AI risk assessment is the structured process of identifying what can go wrong with an AI system, determining how likely it is and how badly it would hurt, then deciding what to do about it. Unlike traditional IT risk assessments, AI-specific assessments must account for emergent behavior, training data bias, opacity of model decisions, and the potential for harm to individuals, groups, and society at large.
Every AI system your organization builds or buys needs a risk assessment. Not a checkbox exercise, but a genuine evaluation of who uses the system, what data it accesses, what it integrates into, what permissions it holds, and what happens when it fails. The AI governance frameworks from ISO, NIST, and the EU all mandate this process, and for good reason: you cannot govern what you have not assessed.
This guide walks through the complete methodology, from stakeholder roles through the 5x5 matrix to building a living risk register. Every step maps back to ISO 42001, NIST AI RMF, ISO 23894, and EU AI Act Art. 9.
Who Should Be Involved
AI risk assessment is not a solo exercise. It requires cross-functional input mapped to clear RACI roles.
C-Suite
A - AccountableAccountable for risk appetite and strategic direction. Sets the threshold for acceptable risk, allocates resources, and ensures AI risk management aligns with enterprise risk strategy. Signs off on high and critical risk decisions.
Compliance Officers
R - ResponsibleResponsible for regulatory mapping and policy enforcement. Maps each AI system to applicable regulations (EU AI Act, GDPR, sector-specific rules), validates that risk assessments meet compliance requirements, and flags gaps.
IT & Data Leaders
C - ConsultedConsulted on technical implementation and monitoring. Provide insight into data pipelines, model architecture, integration points, and operational constraints. Own the technical controls that mitigate identified risks.
Legal & Risk
I - InformedInformed on liability exposure and contract implications.

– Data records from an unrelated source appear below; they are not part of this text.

/-! ### State.setRing -/

@[simp] theorem State.setRing_pending (s : State) (q : Nat) (v : RingSt) : (s.setRing q v).pending = s.pending := (rfl)
@[simp] theorem State.setRing_supply (s : State) (q : Nat) (v : RingSt) : (s.setRing q v).supply = s.supply := (rfl)
@[simp] theorem State.setRing_regs (s : State) (q : Nat) (v : RingSt) : (s.setRing q v).regs = s.regs := (rfl)
@[simp] theorem State.setRing_latches (s : State) (q : Nat) (v : RingSt) : (s.setRing q v).latches = s.latches := (rfl)
@[simp] theorem State.setRing_cfg (s : State) (q : Nat) (v : RingSt) : (s.setRing q v).cfg = s.cfg := (rfl)
@[simp] theorem State.setRing_time (s : State) (q : Nat) (v : RingSt) : (s.setRing q v).time = s.time := (rfl)
@[simp] theorem State.setRing_gates (s : State) (q : Nat) (v : RingSt) : (s.setRing q v).gates = s.gates := (rfl)
@[simp] theorem State.setRing_links (s : State) (q : Nat) (v : RingSt) : (s.setRing q v).links = s.links := (rfl)
@[simp] theorem State.setRing_engines (s : State) (q : Nat) (v : RingSt) : (s.setRing q v).engines = s.engines := (rfl)
@[simp] theorem State.setRing_cams (s : State) (q : Nat) (v : RingSt) : (s.setRing q v).cams = s.cams := (rfl)
@[simp] theorem State.setRing_slices (s : State) (q : Nat) (v : RingSt) : (s.setRing q v).slices = s.slices := (rfl)
@[simp] theorem State.setRing_seams (s : State) (q : Nat) (v : RingSt) : (s.setRing q v).seams = s.seams := (rfl)
@[simp] theorem State.setRing_moulds (s : State) (q : Nat) (v : RingSt) : (s.setRing q v).moulds = s.moulds := (rfl)
@[simp] theorem State.setRing_encs (s : State) (q : Nat) (v : RingSt) : (s.setRing q v).encs = s.encs := (rfl)
@[simp] theorem State.setRing_timers (s : State) (q : Nat) (v : RingSt) : (s.setRing q v).timers = s.timers := (rfl)
@[simp] theorem State.setRing_strobes (s : State) (q : Nat) (v : RingSt) : (s.setRing q v).strobes = s.strobes := (rfl)
@[simp] theorem State.setRing_records (s : State) (q : Nat) (v : RingSt) : (s.setRing q v).records = s.records := (rfl)
@[simp] theorem State.setRing_queues (s : State) (q : Nat) (v : RingSt) : (s.setRing q v).queues = s.queues := (rfl)
@[simp] theorem State.setRing_banks (s : State) (q : Nat) (v : RingSt) : (s.setRing q v).banks = s.banks := (rfl)
@[simp] theorem State.setRing_prods (s : State) (q : Nat) (v : RingSt) : (s.setRing q v).prods = s.prods := (rfl)
@[simp] theorem State.setRing_badLinks (s : State) (q : Nat) (v : RingSt) : (s.setRing q v).badLinks = s.badLinks := (rfl)
@[simp] theorem State.setRing_loads (s : State) (q : Nat) (v : RingSt) : (s.setRing q v).loads = s.loads := (rfl)
@[simp] theorem State.setRing_chks (s : State) (q : Nat) (v : RingSt) : (s.setRing q v).chks = s.chks := (rfl)
@[simp] theorem State.setRing_faults (s : State) (q : Nat) (v : RingSt) : (s.setRing q v).faults = s.faults := (rfl)
@[simp] theorem State.setRing_smb (s : State) (q : Nat) (v : RingSt) : (s.setRing q v).smb = s.smb := (rfl)
@[simp] theorem State.setRing_jtag (s : State) (q : Nat) (v : RingSt) : (s.setRing q v).jtag = s.jtag := (rfl)
@[simp] theorem State.setRing_hbm (s : State) (q : Nat) (v : RingSt) : (s.setRing q v).hbm = s.hbm := (rfl)
@[simp] theorem State.setRing_fresh (s : State) (q : Nat) (v : RingSt) : (s.setRing q v).fresh = s.fresh := (rfl)
@[simp] theorem State.setRing_out (s : State) (q : Nat) (v : RingSt) : (s.setRing q v).out = s.out := (rfl)
@[simp] theorem State.setRing_word (s : State) (q : Nat) (v : RingSt) (x : Nat) : (s.setRing q v).word x = s.word x := (rfl)
@[simp] theorem State.setRing_get (s : State) (q : Nat) (v : RingSt) (x : Fld) : (s.setRing q v).get x = s.get x := (rfl)
@[simp] theorem State.setRing_on (s : State) (q : Nat) (v : RingSt) (x : Fld) : (s.setRing q v).on x = s.on x := (rfl)
@[simp] theorem State.setRing_bitAt (s : State) (q : Nat) (v : RingSt) (x : Fld) (i : Nat) : (s.setRing q v).bitAt x i = s.bitAt x i := (rfl)
@[simp] theorem State.setRing_gate (s : State) (q : Nat) (v : RingSt) (x : Nat) : (s.setRing q v).gate x = s.gate x := (rfl)
@[simp] theorem State.setRing_link (s : State) (q : Nat) (v : RingSt) (x : Nat) : (s.setRing q v).link x = s.link x := (rfl)
@[simp] theorem State.setRing_engine (s : State) (q : Nat) (v : RingSt) (x : Nat) : (s.setRing q v).engine x = s.engine x := (rfl)
@[simp] theorem State.setRing_cam (s : State) (q : Nat) (v : RingSt) (x : Nat) : (s.setRing q v).cam x = s.cam x := (rfl)
@[simp] theorem State.setRing_slice (s : State) (q : Nat) (v : RingSt) (x : Nat) : (s.setRing q v).slice x = s.slice x := (rfl)
@[simp] theorem State.setRing_seam (s : State) (q : Nat) (v : RingSt) (x : Nat) : (s.setRing q v).seam x = s.seam x := (rfl)
@[simp] theorem State.setRing_mould (s : State) (q : Nat) (v : RingSt) (x : Nat) : (s.setRing q v).mould x = s.mould x := (rfl)
@[simp] theorem State.setRing_enc (s : State) (q : Nat) (v : RingSt) (x : Nat) : (s.setRing q v).enc x = s.enc x := (rfl)
@[simp] theorem State.setRing_timer (s : State) (q : Nat) (v : RingSt) (x : Nat) : (s.setRing q v).timer x = s.timer x := (rfl)
@[simp] theorem State.setRing_queue (s : State) (q : Nat) (v : RingSt) (x : Nat) : (s.setRing q v).queue x = s.queue x := (rfl)
@[simp] theorem State.setRing_bank (s : State) (q : Nat) (v : RingSt) (x : Nat) : (s.setRing q v).bank x = s.bank x := (rfl)
@[simp] theorem State.setRing_prod (s : State) (q : Nat) (v : RingSt) (x : Nat) : (s.setRing q v).prod x = s.prod x := (rfl)
@[simp] theorem State.setRing_chk (s : State) (q : Nat) (v : RingSt) (x : Nat) : (s.setRing q v).chk x = s.chk x := (rfl)
@[simp] theorem State.setRing_record (s : State) (q : Nat) (v : RingSt) (x y : Nat) : (s.setRing q v).record x y = s.record x y := (rfl)
@[simp] theorem State.setRing_hbmByte (s : State) (q : Nat) (v : RingSt) (x : Nat) : (s.setRing q v).hbmByte x = s.hbmByte x := (rfl)
@[simp] theorem State.setRing_now (s : State) (q : Nat) (v : RingSt) : (s.setRing q v).now = s.now := (rfl)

Evaluate legal risk from AI outputs, review vendor agreements for AI provisions, assess intellectual property concerns, and advise on regulatory penalties.

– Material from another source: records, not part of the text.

theorem State.takeFs_keeps {β : Type} {p : State → β} (h : Ignores p [.regs, .links, .cams, .slices]) (s : State) (k
    c : Nat) (m : Marker) :
    p (State.takeFs s k c m) = p s := by
  simp only [State.takeFs, apply_ite p, ite_self, State.openFs_keeps (h.mono (by decide)), State.toCheck_keeps
    (h.mono (by decide)), State.setLink_keeps (h.mono (by decide)), -Nat.reducePow]

theorem State.turnOf_keeps {β : Type} {p : State → β} (h : Ignores p [.regs, .links, .cams, .slices]) (s : State) (k
    c : Nat) :
    p (State.turnOf s k c) = p s := by
  simp only [State.turnOf, -Nat.reducePow]; (repeat' split) <;> simp only [State.takePad_keeps (h.mono (by decide)),
    State.takeLine_keeps (h.mono (by decide)), State.takeFs_keeps (h.mono (by decide)), State.takeFe_keeps (h.mono (by
    decide)), -Nat.reducePow]

theorem State.intake_keeps {β : Type} {p : State → β} (h : Ignores p [.regs, .links, .cams, .slices]) (s : State) (k
    : Nat) :
    p (State.intake s k) = p s := by
  simp only [State.intake, -Nat.reducePow]; (repeat' split) <;> simp only [implies_true, State.each_p p,
    State.holdCheck_keeps (h.mono (by decide)), State.setSlice_keeps (h.mono (by decide)), State.turnOf_keeps (h.mono
    (by decide)), -Nat.reducePow]

theorem State.bindFrame_keeps {β : Type} {p : State → β} (h : Ignores p [.cams, .records]) (s : State) (fr : Frame)
    (n : Nat) (mismatch : Bool) (landed : Nat) :
    p (State.bindFrame s fr n mismatch landed).1 = p s := by
  simp only [State.bindFrame, State.setSched_keeps (h.mono (by decide)), State.onRecord_keeps (h.mono (by decide)),
    -Nat.reducePow]

theorem State.bindAtFs_keeps {β : Type} {p : State → β} (h : Ignores p [.regs, .cams, .records, .prods]) (s : State)
    (fr : Frame) (m : Marker) :
    p (State.bindAtFs s fr m).1 = p s := by
  simp only [State.bindAtFs, -Nat.reducePow]; (repeat' split) <;> simp only [implies_true, State.each_p p,
    State.markMissing_keeps (h.mono (by decide)), State.bindFrame_keeps (h.mono (by decide)), -Nat.reducePow]

theorem State.noRef_keeps {β : Type} {p : State → β} (h : Ignores p [.regs]) (s : State) (fr : Frame) (cause : Nat) :
    p (State.noRef s fr cause).1 = p s := by
  simp only [State.noRef, State.put_keeps (h.mono (by decide)), State.inc_keeps (h.mono (by decide)),
    State.raise_keeps (h.mono (by decide)), -Nat.reducePow]

theorem State.refAtFs_keeps {β : Type} {p : State → β} (h : Ignores p [.regs, .cams]) (s : State) (fr : Frame) :
    p (State.refAtFs s fr).1 = p s := by
  simp only [State.refAtFs, -Nat.reducePow]; (repeat' split) <;> simp only [State.setCam_keeps (h.mono (by decide)),
    State.put_keeps (h.mono (by decide)), State.noRef_keeps (h.mono (by decide)), -Nat.reducePow]

theorem State.bankAtFs_keeps {β : Type} {p : State → β} (h : Ignores p [.regs, .cams, .records]) (s : State) (fr :
    Frame) :
    p (State.bankAtFs s fr).1 = p s := by
  simp only [State.bankAtFs, -Nat.reducePow]; (repeat' split) <;> simp only [State.setCam_keeps (h.mono (by
    decide)), State.inc_keeps (h.mono (by decide)), State.raise_keeps (h.mono (by decide)), State.flagRecord_keeps
    (h.mono (by decide)), -Nat.reducePow]

theorem State.applyWindows_keeps {β : Type} {p : State → β} (h : Ignores p [.regs, .cams]) (s : State) (c : Nat) :
    p (State.applyWindows s c) = p s := by
  simp only [State.applyWindows, -Nat.reducePow]; (repeat' split) <;> simp only [State.setCam_keeps (h.mono (by
    decide)), State.put_keeps (h.mono (by decide)), State.raise_keeps (h.mono (by decide)), -Nat.reducePow]

theorem State.windowsAtFs_keeps {β : Type} {p : State → β} (h : Ignores p [.regs, .cams]) (s : State) (fr : Frame) :
    p (State.windowsAtFs s fr).1 = p s := by
  simp only [State.windowsAtFs, State.applyWindows_keeps (h.mono (by decide)), State.put_keeps (h.mono (by decide)),
    -Nat.reducePow]

theorem State.columnsAtFs_keeps {β : Type} {p : State → β} (h : Ignores p [.regs, .cams]) (s : State) (fr : Frame) :
    p (State.columnsAtFs s fr).1 = p s := by
  simp only [State.columnsAtFs, -Nat.reducePow]; (repeat' split) <;> simp only [State.setCam_keeps (h.mono (by
    decide)), State.put_keeps (h.mono (by decide)), -Nat.reducePow]

theorem State.openAtFs_keeps {β : Type} {p : State → β} (h : Ignores p [.regs, .cams, .records, .prods]) (s : State)
    (c id : Nat) (m : Marker) :
    p (State.openAtFs s c id m) = p s := by
  simp only [State.openAtFs, State.bindAtFs_keeps (h.mono (by decide)), State.refAtFs_keeps (h.mono (by decide)),
    State.bankAtFs_keeps (h.mono (by decide)), State.windowsAtFs_keeps (h.mono (by decide)), State.columnsAtFs_keeps
    (h.mono (by decide)), State.setCam_keeps (h.mono (by decide)), -Nat.reducePow]

theorem State.popFc_keeps {β : Type} {p : State → β} (h : Ignores p [.slices]) (s : State) (k : Nat) :
    p (State.popFc s k) = p s := by
  simp only [State.popFc, State.setSlice_keeps (h.mono (by decide)), -Nat.reducePow]

theorem State.fsCheck_keeps {β : Type} {p : State → β} (h : Ignores p [.regs, .cams, .slices, .records, .prods]) (s
    : State) (k : Nat) :
    p (State.fsCheck s k) = p s := by
  simp only [State.fsCheck, -Nat.reducePow]; (repeat' split) <;> simp only [State.popFc_keeps (h.mono (by decide)),
    State.slag_keeps (h.mono (by decide)), State.openAtFs_keeps (h.mono (by decide)), -Nat.reducePow]

theorem State.noteFe_keeps {β : Type} {p : State → β} (h : Ignores p [.regs]) (s : State) (c : Nat) (m : Marker) :
    p (State.noteFe s c m) = p s := by
  simp only [State.noteFe, apply_ite p, ite_self, State.noteReal_keeps (h.mono (by decide)), -Nat.reducePow]

theorem State.closeByFe_keeps {β : Type} {p : State → β} (h : Ignores p [.regs, .links, .cams, .records]) (s :
    State) (c : Nat) (fr : Frame) :
    p (State.closeByFe s c fr) = p s := by
  simp only [State.closeByFe, apply_ite p, ite_self, State.setCam_keeps (h.mono (by decide)),
    State.noteGapReal_keeps (h.mono (by decide)), State.putFrame_keeps (h.mono (by decide)), State.setLink_keeps
    (h.mono (by decide)), State.inc_keeps (h.mono (by decide)), State.closeFrame_keeps (h.mono (by decide)),
    State.intakeClosed_keeps (h.mono (by decide)), -Nat.reducePow]

theorem State.feCheck_keeps {β : Type} {p : State → β} (h : Ignores p [.regs, .links, .cams, .slices, .records]) (s
    : State) (k : Nat) :
    p (State.feCheck s k) = p s := by
  simp only [State.feCheck, -Nat.reducePow]; (repeat' split) <;> simp only [State.popFc_keeps (h.mono (by decide)),
    State.setLink_keeps (h.mono (by decide)), State.slag_keeps (h.mono (by decide)), State.inc_keeps (h.mono (by
    decide)), State.raise_keeps (h.mono (by decide)), State.noteFe_keeps (h.mono (by decide)), State.closeByFe_keeps
    (h.mono (by decide)), -Nat.reducePow]

theorem State.enterLine_keeps {β : Type} {p : State → β} (h : Ignores p [.regs, .cams, .records]) (s : State) (c :
    Nat) (fr : Frame) (x : Landed) (cnt : Nat) :
    p (State.enterLine s c fr x cnt) = p s := by
  simp only [State.enterLine, apply_ite p, ite_self, State.putFrame_keeps (h.mono (by decide)),
    State.closeFrame_keeps (h.mono (by decide)), -Nat.reducePow]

The 5-Step Risk Assessment Process
A repeatable process that runs at ideation, before deployment, and on a recurring cycle post-launch.
Step 1: Identify Risks
Catalog every risk associated with the AI system. Go beyond technical failures to include ethical, legal, operational, and reputational risks. Interview stakeholders, review incident databases, and map the system's data flows and decision points.
- Document the AI system's purpose, scope, and intended users
- Map all data inputs, processing logic, and output destinations
- Identify affected populations and potential for disparate impact
- Review similar system failures and near-misses from industry databases
- Catalog integration points, permissions, and access controls
Step 2: Analyze Risks
For each identified risk, determine the likelihood of occurrence and the potential impact. Use the 5x5 matrix scales defined in Section 4. Consider both the inherent risk (before controls) and the residual risk (after controls).

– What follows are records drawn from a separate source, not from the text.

/-- The state in which the discovery of a port that reaches CLOCK for the first time starts. -/
def State.atClock : State := (s.toClock c).setLink c { (s.toClock c).link c with discovered := true }

theorem State.portDown_atClock : (s.atClock c).portDown c = s.portDown c := s.portDown_toClock c

theorem State.enterClock_eq :
    s.enterClock c = if (s.link c).discovered then s.toClock c else (s.atClock c).startDiscovery c := by
  simp only [State.enterClock, State.atClock, State.toClock_link]

theorem State.get_enterClock_off (h : s.portDown c = false)
    (hl : a ≠ 0x100108 + 0x1000 * (c / 2) + 4 * (c % 2) ∨ 2 < lo ∧ lo ≤ hi)
    (ha : a < 0x180148 + 0x1000 * (c / 2) + 0x40 * (c % 2) ∨ 0x180154 + 0x1000 * (c / 2) + 0x40 * (c % 2) < a) :
    (s.enterClock c).get ⟨a, hi, lo⟩ = s.get ⟨a, hi, lo⟩ := by
  rw [State.enterClock_eq]
  split_ifs
  · exact s.get_toClock_off c hl
  · rw [State.get_startDiscovery_off _ c (by rwa [State.portDown_atClock]) ha, State.atClock, State.setLink_get,
      s.get_toClock_off c hl]

theorem State.linkState_enterClock (h : s.portDown c = false) (hf : s.portFenced c = false) :
    (s.enterClock c).linkState c = linkClock := by
  rw [State.enterClock_eq]
  split_ifs
  · exact s.linkState_toClock c hf
  · rw [← s.linkState_toClock c hf]
    simp only [State.linkState, linkFields]
    rw [State.get_startDiscovery_off _ c (by rwa [State.portDown_atClock]) (by omega), State.atClock, State.setLink_get]

theorem State.enterClock_link (h : s.portDown c = false) :
    (s.enterClock c).link c = { s.link c with trying := true, discovered := true } := by
  rw [State.enterClock_eq]
  split_ifs with hd
  · rw [s.toClock_link c, ← hd]
  · rw [State.startDiscovery_link _ c (by rwa [State.portDown_atClock]), State.atClock, State.link_setLink_same,
      s.toClock_link c]

/-- A port leaves DOWN where its gate is enabled and it is present, so it is not down for its section engine. -/
theorem State.leaveDown_eq (he : s.engineFenced (c / 2) = false) :
    s.leaveDown c = s ∨ s.portDown c = false ∧ s.leaveDown c = s.enterClock c := by
  unfold State.leaveDown
  split_ifs with h
  · simp only [Bool.and_eq_true, Bool.not_eq_true'] at h
    obtain ⟨⟨⟨-, hg⟩, hp⟩, -⟩ := h
    exact .inr ⟨by simp [State.portDown, hp, hg, he], rfl⟩
  · exact .inl rfl

theorem State.get_leaveDown_off (he : s.engineFenced (c / 2) = false)
    (hl : a ≠ 0x100108 + 0x1000 * (c / 2) + 4 * (c % 2) ∨ 2 < lo ∧ lo ≤ hi)
    (ha : a < 0x180148 + 0x1000 * (c / 2) + 0x40 * (c % 2) ∨ 0x180154 + 0x1000 * (c / 2) + 0x40 * (c % 2) < a) :
    (s.leaveDown c).get ⟨a, hi, lo⟩ = s.get ⟨a, hi, lo⟩ := by
  obtain h | ⟨hd, h⟩ := s.leaveDown_eq c he
  · rw [h]
  · rw [h, s.get_enterClock_off c hd hl ha]

theorem State.heldDown_leaveDown (he : s.engineFenced (c / 2) = false) :
    ((s.leaveDown c).link c).heldDown = (s.link c).heldDown := by
  obtain h | ⟨hd, h⟩ := s.leaveDown_eq c he
  · rw [h]
  · rw [h, s.enterClock_link c hd]

end

end Sys2Proof.Machine
end

section
/-!
PROOFS. The forwarded clock and the link timers of a port (R37 to R39, R49 to R51, R103; O16).
-/

namespace Sys2Proof.Machine

section

variable (s : State) (c : Nat) {a hi lo : Nat}

/-! ### Fences, tests, risers and peer resets -/

theorem State.portFenced_of_get {s t : State} {c : Nat}
    (h : ∀ a hi lo, a = 0x800040 + 0x4000 * c → t.get ⟨a, hi, lo⟩ = s.get ⟨a, hi, lo⟩) : t.portFenced c = s.portFenced c := by
  simp only [State.portFenced, State.on, headerFields, camPage]
  rw [h _ _ _ (by omega)]

theorem State.get_showTest_off (g mode : Nat) (h : a ≠ 0x100114 + 0x1000 * g ∨ 7 < lo ∧ lo ≤ hi) :
    (s.showTest g mode).get ⟨a, hi, lo⟩ = s.get ⟨a, hi, lo⟩ := by
  simp (disch := omega) only [State.showTest, gateFields, State.get_put_off]

@[simp] theorem State.showTest_link (g mode x : Nat) : (s.showTest g mode).link x = s.link x :=
  State.showTest_keeps (link_ignores x rfl) s g mode

theorem State.get_endTest_off (h : a ≠ 0x100114 + 0x1000 * (c / 2) ∨ 7 < lo ∧ lo ≤ hi) :
    (s.endTest c).get ⟨a, hi, lo⟩ = s.get ⟨a, hi, lo⟩ := by
  unfold State.endTest
  split
  · rfl
  · rw [State.get_showTest_off _ _ _ h, State.setLink_get]

theorem State.endTest_link : (s.endTest c).link c = { s.link c with test := none } := by
  unfold State.endTest
  split
  case h_1 h => simp only [← h]
  case h_2 h => rw [State.showTest_link, State.link_setLink_same]

@[simp] theorem State.endTest_engine (x : Nat) : (s.endTest c).engine x = s.engine x :=
  State.endTest_keeps (engine_ignores x rfl) s c

theorem State.get_dropRiser_off (h : a ≠ 0x8001B8 + 0x4000 * c) : (s.dropRiser c).get ⟨a, hi, lo⟩ = s.get ⟨a, hi, lo⟩ := by
  simp (disch := omega) only [State.dropRiser, State.slag, State.add, otherFields, State.setLink_get, State.get_put_off]

theorem State.dropRiser_link : (s.dropRiser c).link c = { s.link c with riser := [], used := 0, fsNo := (s.link c).frameNo } :=
  State.link_setLink_same ..

/-- The pulses not yet transferred are dropped at a peer reset (R393). -/
def State.dropPulses (pages : List Nat) : State :=
  s.each pages (fun t page => t.each [false, true] (fun t fault =>
    t.setXing (xingOf page fault) { t.xing (xingOf page fault) with busy := false, count := 0 }))

theorem State.peerReset_eq (pages : List Nat) :
    s.peerReset pages = (s.dropPulses pages).put CLK.PEER_RESETS ((s.dropPulses pages).get CLK.PEER_RESETS + 1) := by
  rw [State.peerReset, State.inc, State.add, State.dropPulses]

theorem State.dropPulses_get (pages : List Nat) (f : Fld) : (s.dropPulses pages).get f = s.get f :=
  State.each_keeps _ _ _ (fun t => t.get f) fun _ _ => State.each_keeps _ _ _ (fun t => t.get f) fun _ _ =>
    State.setXing_keeps (get_ignores f rfl) ..

theorem State.get_peerReset_off (pages : List Nat) (h : a ≠ 0x1110) :
    (s.peerReset pages).get ⟨a, hi, lo⟩ = s.get ⟨a, hi, lo⟩ := by
  simp (disch := omega) only [State.peerReset_eq, peerResetsField, State.get_put_off, State.dropPulses_get]

theorem State.get_peerReset_count (pages : List Nat) :
    (s.peerReset pages).get CLK.PEER_RESETS = (s.get CLK.PEER_RESETS + 1) % 2 ^ 32 := by
  simp (disch := omega) only [State.peerReset_eq, peerResetsField, State.get_put_at, State.dropPulses_get]

@[simp] theorem State.peerReset_link (pages : List Nat) (x : Nat) : (s.peerReset pages).link x = s.link x :=
  State.peerReset_keeps (link_ignores x rfl) s pages

@[simp] theorem State.setLive_get (page bit detail : Nat) (v : Bool) (f : Fld) :
    (s.setLive page bit detail v).get f = s.get f := (rfl)

@[simp] theorem State.setLive_link (page bit detail : Nat) (v : Bool) (x : Nat) :
    (s.setLive page bit detail v).link x = s.link x := (rfl)

/-! ### The clock (R37, R38, R103) -/

/-- A window that the monitor accepts, before the port leaves DOWN. -/
def State.clockSeen (count : Nat) : State :=
  ((s.put (LNK.CLK_COUNT c) count).put (LNK.CLOCK_OK c) 1).setLive (gatePage (c / 2)) (5 + c % 2) 0 false

theorem State.clockWindow_accepted (count : Nat) (h : windowOk (s.get (LNK.RATE c)) count = true) :
    s.clockWindow c count = (s.clockSeen c count).leaveDown c := by
  simp only [State.clockWindow, h, if_true, State.clockSeen]

theorem State.clockWindow_refused (count : Nat) (h : windowOk (s.get (LNK.RATE c)) count = false)
    (hok : s.on (LNK.CLOCK_OK c) = false) : s.clockWindow c count = s.put (LNK.CLK_COUNT c) count := by
  simp only [State.clockWindow, h, hok, Bool.false_eq_true, if_false]

theorem State.get_clockSeen_off (count : Nat)
    (h : a ≠ 0x100108 + 0x1000 * (c / 2) + 4 * (c % 2) ∨ lo ≤ hi ∧ hi < 16 ∧ (hi < 8 ∨ 8 < lo)) :
    (s.clockSeen c count).get ⟨a, hi, lo⟩ = s.get ⟨a, hi, lo⟩ := by
  simp (disch := omega) only [State.clockSeen, linkFields, State.setLive_get, State.get_put_off]

theorem State.clockOk_clockSeen (count : Nat) : (s.clockSeen c count).on (LNK.CLOCK_OK c) = true := by
  simp (disch := omega) only [State.clockSeen, State.on, linkFields, State.setLive_get, State.get_put_at]
  rfl

theorem State.clkCount_clockSeen (count : Nat) (h : count < 65536) : (s.clockSeen c count).get (LNK.CLK_COUNT c) = count := by
  simp (disch := omega) only [State.clockSeen, linkFields, State.setLive_get, State.get_put_off, State.get_put_at]
  exact Nat.mod_eq_of_lt h

theorem State.clockOk_clockWindow (count : Nat) (h : windowOk (s.get (LNK.RATE c)) count = true)
    (he : s.engineFenced (c / 2) = false) (hc : c < 256) (hn : count < 65536) :
    (s.clockWindow c count).on (LNK.CLOCK_OK c) = true ∧ (s.clockWindow c count).get (LNK.CLK_COUNT c) = count := by
  have he' : (s.clockSeen c count).engineFenced (c / 2) = false := by
    rw [← he]
    simp (disch := omega) only [State.engineFenced, State.on, pageAddrs, headerFields, State.get_clockSeen_off]
  have hok := s.clockOk_clockSeen c count
  have hcnt := s.clkCount_clockSeen c count hn
  rw [s.clockWindow_accepted c count h]
  simp only [State.on, linkFields] at hok hcnt ⊢
  exact ⟨by rw [State.get_leaveDown_off _ c he' (by omega) (by omega), hok],
    by rw [State.get_leaveDown_off _ c he' (by omega) (by omega), hcnt]⟩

- Score likelihood on 1-5 scale using historical data and expert judgment
- Score impact across all 7 dimensions (financial, operational, reputational, safety, ethical, legal, fundamental rights)
- Document the rationale for each score to ensure auditability
- Distinguish between inherent risk and residual risk after existing controls
- Consider cascading effects where one failure triggers others
Step 3: Evaluate Risks
Compare the calculated risk scores against your organization's tolerance thresholds. This step determines which risks need treatment, which require monitoring, and which can be accepted. Prioritize by score and by the criticality of the affected system.
- Apply the tolerance thresholds: Low (1-6), Medium (7-12), High (13-18), Critical (19-25)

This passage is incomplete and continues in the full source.